BRIEF = Below are entries; copy exactly the lines from the one with "(∀ (srdy : Option" through the one with "(s.is (SITE_WS_CFG d", both included, and leave out the rest.

##### GIVEN RECORDS

/-- O40. The site-select port, RESTART of a walker stream, CLR_CNT of a relay. Derived from 09_sites_and_site_walker.md.
For the switch w that breaks on die d: SITE_PATTERN_DRIVE, once, advances to the end of the break and drives SA and
SD, with the strobe two ticks later; SITE_MAKE of a driven pattern advances by the break, two ticks of setup and the
strobe, marks the switch made, drives SEN high and SBRK low and records the region's pattern, then counts the make,
closes the relays, emits the event and, where another switch waits, lets it wait 10 ns more (a reaction that has made
the die safe keeps SEN low); without such a switch neither does anything; the switch that waits starts at the end of
those 10 ns, from which its break runs. SITE_SETTLED of a made switch, SRDY not used, advances to its start plus the
settle time and removes it, and shows the levels of the input balls; where SRDY ends in a timeout TMO is set and
SITE_PORT_TMO raised. SITE_PORT_ERR shows SERR_N low, and raises its source with SERR_EN only. RESTART, carried out,
returns the stream to its first position and squashes the footholds of its region, but for a commit decided already.
CLR_CNT, carried out, zeroes the count and the warning of the selected relay alone and journals the relays. Where the
rules leave a point open, it follows the choices of log entries 62, 64, 132. -/
def Obligations.SitePortAndWalker : Prop :=
  ∀ (s : State) (d : Fin 4),
    (s.breaking d = none → ((s.die d).portFree = none → exec (.sitePatternDrive d) s = .next s) ∧ exec (.siteMake d) s = .next s) ∧
    (∀ (z : Nat) (v : PortSwitch), (s.die d).portFree = some z → s.breaking d = none →
      (s.die d).switches.find? (fun w => w.start = none) = some v → v.driven = false → v.made = none → v.sa < 2 ^ 16 → v.sd < 2 ^ 8 →
      Completes (.sitePatternDrive d) s (fun t => t.now = max s.now (z + s.breakTicks d) ∧ (t.die d).portFree = none ∧
        (t.die d).sbrk = true ∧ t.rdF (SITE_PORT_STAT d) SITE_PORT_STAT.SA = v.sa ∧ t.rdF (SITE_PORT_STAT d) SITE_PORT_STAT.SD = v.sd ∧
        (t.die d).switches.any (fun x => x.start = some z && x.driven && x.site = v.site && x.region = v.region) = true ∧
        SameRegs [SITE_PORT_STAT d] s t ∧ SameMem s t)) ∧
    (∀ w : PortSwitch, s.breaking d = some w →
      ((s.die d).portFree = none → w.driven = true → exec (.sitePatternDrive d) s = .next s) ∧ (w.driven = false → exec (.siteMake d) s = .next s) ∧
      ((s.die d).portFree = none → w.driven = false → w.sa < 2 ^ 16 → w.sd < 2 ^ 8 → Completes (.sitePatternDrive d) s (fun t =>
        t.now = max s.now (w.start.getD 0 + s.breakTicks d) ∧ t.rdF (SITE_PORT_STAT d) SITE_PORT_STAT.SA = w.sa ∧
        t.rdF (SITE_PORT_STAT d) SITE_PORT_STAT.SD = w.sd ∧
        (t.die d).switches = (s.die d).switches.map (fun v => if v = w then { w with driven := true } else v) ∧
        (t.die d).strobe = some (w.start.getD 0 + s.breakTicks d + 16, w.start.getD 0 + s.breakTicks d + 16 + s.strobeTicks d) ∧
        SameRegs [SITE_PORT_STAT d] s t ∧ SameMem s t)) ∧
      (w.driven = true → w.region < 4 → (s.die d).lastPat.length = 4 → ∃ u : State,
        u.now = max s.now (w.start.getD 0 + s.breakTicks d + 16 + s.strobeTicks d) ∧ (u.die d).sen = true ∧ (u.die d).sbrk = false ∧
        (u.die d).switches = (s.die d).switches.map (fun v => if v = w then { w with made := some u.now } else v) ∧
        (u.die d).lastPat.getD w.region none = some (w.sa + 0x10000 * w.sd, true) ∧ SameRegs [] s u ∧ SameMem s u ∧
        exec (.siteMake d) s = .next ((((((u.bump (SITE_PORT_CNT d) 1).relaysClose d w.site).emit d 0xC10 u.now).modDie d
          (fun x => { x with portFree := if x.switches.any (fun v => v.start = none) then some (u.now + 8) else none })).refreshPort d).senSettle))) ∧
    (∀ (z : Nat) (srdy : Option Nat) (pins : Fin 16), (s.die d).portFree = some z → z ≤ s.now →
      exec (.siteSettled d (srdy, pins)) s = exec (.siteSettled d (srdy, pins)) (s.portCatch d) ∧ ((s.portCatch d).die d).portFree = none) ∧
    (∀ (srdy : Option Nat) (pins : Fin 16), (∀ z ∈ (s.die d).portFree, s.now < z) → (s.die d).switches.find? (fun w => w.made ≠ none) = none →
      exec (.siteSettled d (srdy, pins)) s = .next s) ∧
    (∀ (w : PortSwitch) (srdy : Option Nat) (pins : Fin 16), (∀ z ∈ (s.die d).portFree, s.now < z ∧ (s.settleEnd d (w.start.getD 0) (w.made.getD 0) srdy).1 < z) →
      (s.die d).switches.find? (fun w => w.made ≠ none) = some w →
      (s.is (SITE_PORT_CFG d) SITE_PORT_CFG.SRDY_EN = false → Completes (.siteSettled d (srdy, pins)) s (fun t =>
        t.rdF (SITE_PORT_STAT d) SITE_PORT_STAT.SST2 = pins.val % 8 ∧
        t.is (SITE_PORT_STAT d) SITE_PORT_STAT.SERR_N = bitOf pins 3 ∧
        t.now = max s.now (w.start.getD 0 + s.settleTicks d) ∧ (t.die d).switches = (s.die d).switches.erase w ∧
        SameRegs [SITE_PORT_STAT d] s t ∧ SameMem s t)) ∧
      (∀ e : Nat, s.settleEnd d (w.start.getD 0) (w.made.getD 0) srdy = (e, true) → ∃ u : State, u.now = max s.now e ∧
        (u.die d).switches = (s.die d).switches.erase w ∧ u.is (SITE_PORT_FLAG d) SITE_PORT_FLAG.TMO = true ∧
        SameRegs [SITE_PORT_STAT d, SITE_PORT_FLAG d] s u ∧ SameMem s u ∧
        exec (.siteSettled d (srdy, pins)) s = .next (u.raise .sitePortTmo d 3 d))) ∧
    (s.is (SITE_PORT_CFG d) SITE_PORT_CFG.SERR_EN = true → ∃ u : State,
      u.is (SITE_PORT_FLAG d) SITE_PORT_FLAG.ERR = true ∧ u.is (SITE_PORT_STAT d) SITE_PORT_STAT.SERR_N = true ∧
      OnlyRegs [SITE_PORT_FLAG d, SITE_PORT_STAT d] s u ∧
      exec (.sitePortErr d) s = .next (u.raise .sitePortErr d 3 d)) ∧
    (s.is (SITE_PORT_CFG d) SITE_PORT_CFG.SERR_EN = false → Completes (.sitePortErr d) s (fun t =>
      t.is (SITE_PORT_STAT d) SITE_PORT_STAT.SERR_N = true ∧ OnlyRegs [SITE_PORT_STAT d] s t)) ∧
    (∀ (f : Fin 8) (k : Fin 4) (r : Nat), s.Carried f (SITE_WS_CTRL d k) 1#32 →
      r = 4 * d + s.rdF (SITE_WS_CFG d k) SITE_WS_CFG.REGION → Completes (.restart f d k) s (fun t =>
      t.rdN (SITE_WS_POS d k) = s.wsFirst d k 0 false % 2 ^ 24 ∧
      (s.is (SITE_WS_CFG d k) SITE_WS_CFG.EN = true → s.seqRunning r = true → s.commitDecided r = false → (t.seq r).foot = []) ∧
      SameRegs ([SITE_WS_POS d k, SEQ_SQ_HOST r, SEQ_STAT r] ++ (List.range 4).map (fun c => pilStat (4 * r + c))) s t ∧
      SameMem s t)) ∧
    (∀ (f : Fin 8) (r : Fin 65536), s.Carried f LIFE_RW_CTRL 1#32 → s.rdN LIFE_RW_SEL % 65536 = r.val →
      Completes (.clrCnt f) s (fun t => mapGet 0 r t.hub.relayCnt = 0 ∧ mapGet 0 r t.hub.relayWarned = 0 ∧
        (∀ q : Fin 65536, q ≠ r → mapGet 0 q t.hub.relayCnt = mapGet 0 q s.hub.relayCnt ∧
          mapGet 0 q t.hub.relayWarned = mapGet 0 q s.hub.relayWarned) ∧
        t.rdF LIFE_RW_WARN ⟨0, 17⟩ = s.rdF LIFE_RW_WARN ⟨0, 17⟩ - (if mapGet 0 r s.hub.relayWarned = 0 then 0 else 1) ∧
        JRec.relays t.hub.relayCnt t.hub.relayClass t.hub.relayWarned ∈ t.nvm.queue ∧
        SameRegs [LIFE_RW_WARN] s t ∧ SameMem s t))

/-- O41. Software fires and levels on a die, in the package and in the system; EVIO input edges and output pulses. Derived
from 10_event_fabric.md, 15_register_maps.md. Carried out: EVT_FIRE puts one firing of the channel into its route
stage at the next PCLK cycle; EVT_FIRE_SET does so for every bit at 1 whose channel the function may write, and logs
one refusal where it asks for another; EVT_SLVL takes the bits of the channels that the function may write and leaves
the others; EVT_PFIRE sends one transfer to the hub's package channel; EVT_SFIRE at the source package of a valid
channel issues and holds one transfer, which forms one event with another of the same tick; elsewhere it is refused.
No other register changes but the fabric's flags, and no byte of memory. EVIO_INPUT_EDGE to the level that the pin
has, or on an output, does nothing; another level shows in PIN, and the active edge emits the pin's event, once in a
tick. EVIO_PULSE_END ends the pulse at its tick and frees the output's slot. Where the rules leave a point open, it
follows the choice of log entry 134. -/
def Obligations.SoftwareFiresAndPins : Prop :=
  ∀ (s : State) (f : Fin 8) (d : Fin 4) (v : Word),
    (s.Carried f (EVT_FIRE d) v → Completes (.evtFire f d v) s (fun t =>
      (t.die d).fires = (s.die d).fires ++ [{ ch := v.toNat % 512, tick := s.nextPclk, lin := 0, weight := 1 }] ∧
      SameRegs [] s t ∧ SameMem s t)) ∧
    (∀ k : Fin 16, s.Carried f (EVT_FIRE_SET d k) v → Completes (.evtFireSet f d k v) s (fun t =>
      (t.die d).fires = (s.die d).fires ++ ((List.range 32).filter (fun j =>
        bitOf v.toNat j && decide (s.chanRight f d (32 * k + j) = none))).map (fun j =>
          { ch := 32 * k + j, tick := s.nextPclk, lin := 0, weight := 1 }) ∧
      ((∀ j : Fin 32, bitOf v.toNat j = true → s.chanRight f d (32 * k + j) = none) → SameRegs [] s t) ∧
      ((∃ j : Fin 32, bitOf v.toNat j = true ∧ s.chanRight f d (32 * k + j) ≠ none) →
        t.rdN (HUB_SEC_CNT f) = (s.rdN (HUB_SEC_CNT f) + 1) % 2 ^ 32 ∧ t.is (EVT_STAT d) ⟨3, 1⟩ = true) ∧ SameMem s t)) ∧
    (∀ k : Fin 16, s.Carried f (EVT_SLVL d k) v → Completes (.evtSlvlWrite f d k v) s (fun t =>
      (∀ j : Fin 32, t.bit (EVT_SLVL d k) j =
        if s.chanRight f d (32 * k + j) = none then bitOf v.toNat j else s.bit (EVT_SLVL d k) j) ∧
      ((∀ j : Fin 32, bitOf v.toNat j = s.bit (EVT_SLVL d k) j ∨ s.chanRight f d (32 * k + j) = none) →
        SameRegs [EVT_SLVL d k] s t) ∧
      ((∃ j : Fin 32, bitOf v.toNat j ≠ s.bit (EVT_SLVL d k) j ∧ s.chanRight f d (32 * k + j) ≠ none) →
        t.rdN (HUB_SEC_CNT f) = (s.rdN (HUB_SEC_CNT f) + 1) % 2 ^ 32) ∧ SameMem s t)) ∧
    (s.Carried f EVT_PFIRE v → Completes (.evtPfire f v) s (fun t =>
      t.hub.pkg = s.hub.pkg ++ [{ ch := v.toNat % 256, tick := s.nextPclk, lin := 0, weight := 1 }] ∧
      SameRegs [] s t ∧ SameMem s t)) ∧
    (∀ j : Fin 64, v.toNat % 64 = j.val → s.Carried f EVT_SFIRE v →
      (s.is (EVT_SCH j) EVT_SCH.VALID = true → s.rdF (EVT_SCH j) ⟨0, 4⟩ = s.pkgNum →
        s.hub.sys.find? (fun x => x.ch = j.val && x.issue = s.nextPclk) = none → Completes (.evtSfire f v) s (fun t =>
        t.hub.sys = s.hub.sys ++ [{ ch := j, issue := s.nextPclk, due := s.sysDue s.nextPclk 0, lin := 0, weight := 1 }] ∧
        t.rdN (EVT_SISSUE j) = (s.rdN (EVT_SISSUE j) + 1) % 2 ^ 32 ∧
        SameRegs ([EVT_SISSUE j, EVT_PSTAT] ++ (List.range 4).map EVT_STAT) s t ∧ SameMem s t)) ∧
      (∀ y : SysXfer, s.is (EVT_SCH j) EVT_SCH.VALID = true → s.rdF (EVT_SCH j) ⟨0, 4⟩ = s.pkgNum →
        s.hub.sys.find? (fun x => x.ch = j.val && x.issue = s.nextPclk) = some y → Completes (.evtSfire f v) s (fun t =>
          t.hub.sys = s.hub.sys.map (fun x => if x = y then { x with weight := min 7 (x.weight + 1) } else x) ∧
          t.rdN (EVT_SISSUE j) = (s.rdN (EVT_SISSUE j) + (min 7 (y.weight + 1) - y.weight)) % 2 ^ 32 ∧
          (1 ≤ y.weight → t.is EVT_PSTAT EVT_PSTAT.COINCIDENT = true) ∧
          SameRegs ([EVT_SISSUE j, EVT_PSTAT] ++ (List.range 4).map EVT_STAT) s t ∧ SameMem s t)) ∧
      (s.is (EVT_SCH j) EVT_SCH.VALID = false ∨ s.rdF (EVT_SCH j) ⟨0, 4⟩ ≠ s.pkgNum →
        exec (.evtSfire f v) s = .next ((s.wroteNow EVT_SFIRE v).refuse f EVT_SFIRE true false rsnOwner))) ∧
    (∀ (k : Fin 8) (high : Bool),
      (s.is (EVT_EVIO d k) EVT_EVIO.PIN = high ∨ s.is (EVT_EVIO d k) EVT_EVIO.DIR = true →
        exec (.evioInputEdge d k high) s = .next s) ∧
      (s.is (EVT_EVIO d k) EVT_EVIO.PIN ≠ high → s.is (EVT_EVIO d k) EVT_EVIO.DIR = false →
        s.is (EVT_EVIO d k) EVT_EVIO.INV = high ∨ mapGet 0 k (s.die d).evioAt = s.now + 1 → Completes (.evioInputEdge d k high) s (fun t =>
          t.is (EVT_EVIO d k) EVT_EVIO.PIN = high ∧ OnlyRegs [EVT_EVIO d k] s t)) ∧
      (s.is (EVT_EVIO d k) EVT_EVIO.PIN ≠ high → s.is (EVT_EVIO d k) EVT_EVIO.DIR = false →
        s.is (EVT_EVIO d k) EVT_EVIO.INV ≠ high → mapGet 0 k (s.die d).evioAt ≠ s.now + 1 →
        ∃ u : State, u.is (EVT_EVIO d k) EVT_EVIO.PIN = high ∧ mapGet 0 k (u.die d).evioAt = s.now + 1 ∧
          SameRegs [EVT_EVIO d k] s u ∧ SameMem s u ∧
          exec (.evioInputEdge d k high) s = .next (u.emit d (0xC00 + k) s.now))) ∧
    (∀ k : Fin 8, ((s.die d).pulses.find? (fun x => x.1 = k.val) = none → exec (.evioPulseEnd d k) s = .next s) ∧
      (∀ a e : Nat, (s.die d).pulses.find? (fun x => x.1 = k.val) = some (k.val, a, e) → Completes (.evioPulseEnd d k) s (fun t =>
        t.now = max s.now e ∧ t.is (EVT_IN_STAT d (0x400 + k)) EVT_IN_STAT.PEND = false ∧
        (t.die d).pulses = (s.die d).pulses.filter (fun z => z.1 ≠ k.val) ∧
        SameRegs [EVT_IN_STAT d (0x400 + k)] s t ∧ SameMem s t)))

##########

SOLVED EXERCISE =
    (∀ (srdy : Option Nat) (pins : Fin 16), (∀ z ∈ (s.die d).portFree, s.now < z) → (s.die d).switches.find? (fun w => w.made ≠ none) = none →
      exec (.siteSettled d (srdy, pins)) s = .next s) ∧
    (∀ (w : PortSwitch) (srdy : Option Nat) (pins : Fin 16), (∀ z ∈ (s.die d).portFree, s.now < z ∧ (s.settleEnd d (w.start.getD 0) (w.made.getD 0) srdy).1 < z) →
      (s.die d).switches.find? (fun w => w.made ≠ none) = some w →
      (s.is (SITE_PORT_CFG d) SITE_PORT_CFG.SRDY_EN = false → Completes (.siteSettled d (srdy, pins)) s (fun t =>
        t.rdF (SITE_PORT_STAT d) SITE_PORT_STAT.SST2 = pins.val % 8 ∧
        t.is (SITE_PORT_STAT d) SITE_PORT_STAT.SERR_N = bitOf pins 3 ∧
        t.now = max s.now (w.start.getD 0 + s.settleTicks d) ∧ (t.die d).switches = (s.die d).switches.erase w ∧
        SameRegs [SITE_PORT_STAT d] s t ∧ SameMem s t)) ∧
      (∀ e : Nat, s.settleEnd d (w.start.getD 0) (w.made.getD 0) srdy = (e, true) → ∃ u : State, u.now = max s.now e ∧
        (u.die d).switches = (s.die d).switches.erase w ∧ u.is (SITE_PORT_FLAG d) SITE_PORT_FLAG.TMO = true ∧
        SameRegs [SITE_PORT_STAT d, SITE_PORT_FLAG d] s u ∧ SameMem s u ∧
        exec (.siteSettled d (srdy, pins)) s = .next (u.raise .sitePortTmo d 3 d))) ∧
    (s.is (SITE_PORT_CFG d) SITE_PORT_CFG.SERR_EN = true → ∃ u : State,
      u.is (SITE_PORT_FLAG d) SITE_PORT_FLAG.ERR = true ∧ u.is (SITE_PORT_STAT d) SITE_PORT_STAT.SERR_N = true ∧
      OnlyRegs [SITE_PORT_FLAG d, SITE_PORT_STAT d] s u ∧
      exec (.sitePortErr d) s = .next (u.raise .sitePortErr d 3 d)) ∧
    (s.is (SITE_PORT_CFG d) SITE_PORT_CFG.SERR_EN = false → Completes (.sitePortErr d) s (fun t =>
      t.is (SITE_PORT_STAT d) SITE_PORT_STAT.SERR_N = true ∧ OnlyRegs [SITE_PORT_STAT d] s t)) ∧
    (∀ (f : Fin 8) (k : Fin 4) (r : Nat), s.Carried f (SITE_WS_CTRL d k) 1#32 →
      r = 4 * d + s.rdF (SITE_WS_CFG d k) SITE_WS_CFG.REGION → Completes (.restart f d k) s (fun t =>
      t.rdN (SITE_WS_POS d k) = s.wsFirst d k 0 false % 2 ^ 24 ∧
      (s.is (SITE_WS_CFG d k) SITE_WS_CFG.EN = true → s.seqRunning r = true → s.commitDecided r = false → (t.seq r).foot = []) ∧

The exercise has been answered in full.